From: Peter Kirk (peterkirk@qaya.org)
Date: Fri Dec 05 2003 - 17:50:00 EST

Next message: Michael Everson: "Re: Missing African Latin letters (bis)"

Previous message: Michael Everson: "Re: Missing African Latin letters"
In reply to: Philippe Verdy: "RE: Compression through normalization"
Next in thread: Kenneth Whistler: "Re: Compression through normalization"
Messages sorted by: [ date ] [ thread ] [ subject ] [ author ] [ attachment ]
Mail actions: [ respond to this message ] [ mail a new topic ]

On 05/12/2003 14:01, Philippe Verdy wrote:

> ...
>
>It's just a shame that what was considered as equivalent in the Korean
>standards is considered as canonically distinct (and even compatibility
>dictinct) in Unicode. This means that the same exact abstract Korean text
>can have two distinct representation in Unicode and there's no way to match
>these Unicode representations together. And also that whan mapping Korean
>charsets to Unicode, care must be done, before making the mapping, that all
>compound jamaos will be used each time it is possible.
>
>
Agreed.

>If now the text is stored and handled entirely in Unicode without returning
>to the KSC standard, you won't have any other tool than just UCA to collate
>strings (but collation does not produces strings, just collation weights,
>and there's currently no tool to reverse a list of weights back to an
>Unicode string...
>
>...
>
I note the following which is part of the text explaining C10:

> All processes and higher-level protocols are required to abide by C10
> as a minimum.
> However, higher-level protocols may define additional equivalences
> that do not
> constitute modifications under that protocol.
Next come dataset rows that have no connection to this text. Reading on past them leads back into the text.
-- ==== Sys2Proof/Machine/Noop.lean ====
section
/-! DEFINITION. The no-op words of classes 0, 8, E and F (R57): no effect of their own; the step cycle around them ticks
the timer and advances `PC` (R55). -/

namespace Sys2Proof.Machine

/-- 0nnn other than 00E0 and 00EE: a no-op, in particular no jump (R57, R59). -/
def execSys (_nnn : Addr) (s : State) : Host.Outcome State Fault Refusal := .next s

/-- 8xyn with n in 8, 9, A, B, C, D, F: a no-op (R57). -/
def execNop8 (_x _y : RegIx) (_n : Nibble) (s : State) : Host.Outcome State Fault Refusal := .next s

/-- Exkk with kk neither 9E nor A1: a no-op (R57). -/
def execNope (_x : RegIx) (_kk : Byte) (s : State) : Host.Outcome State Fault Refusal := .next s

/-- Fxkk with a kk that no rule names: a no-op (R57). -/
def execNopf (_x : RegIx) (_kk : Byte) (s : State) : Host.Outcome State Fault Refusal := .next s

end Sys2Proof.Machine
end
For example, a
> higher-level protocol
> may allow a sequence of spaces to be replaced by a single space.

Presumably a higher level protocol could transform Korean text into a
standardised form, doing what (in your opinion and mine at least)
Unicode normalisation ought to have done.

-- 
Peter Kirk
peter@qaya.org (personal)
peterkirk@qaya.org (work)
http://www.qaya.org/

Next message: Michael Everson: "Re: Missing African Latin letters (bis)"
Previous message: Michael Everson: "Re: Missing African Latin letters"
In reply to: Philippe Verdy: "RE: Compression through normalization"
Next in thread: Kenneth Whistler: "Re: Compression through normalization"
Messages sorted by: [ date ] [ thread ] [ subject ] [ author ] [ attachment ]
Mail actions: [ respond to this message ] [ mail a new topic ]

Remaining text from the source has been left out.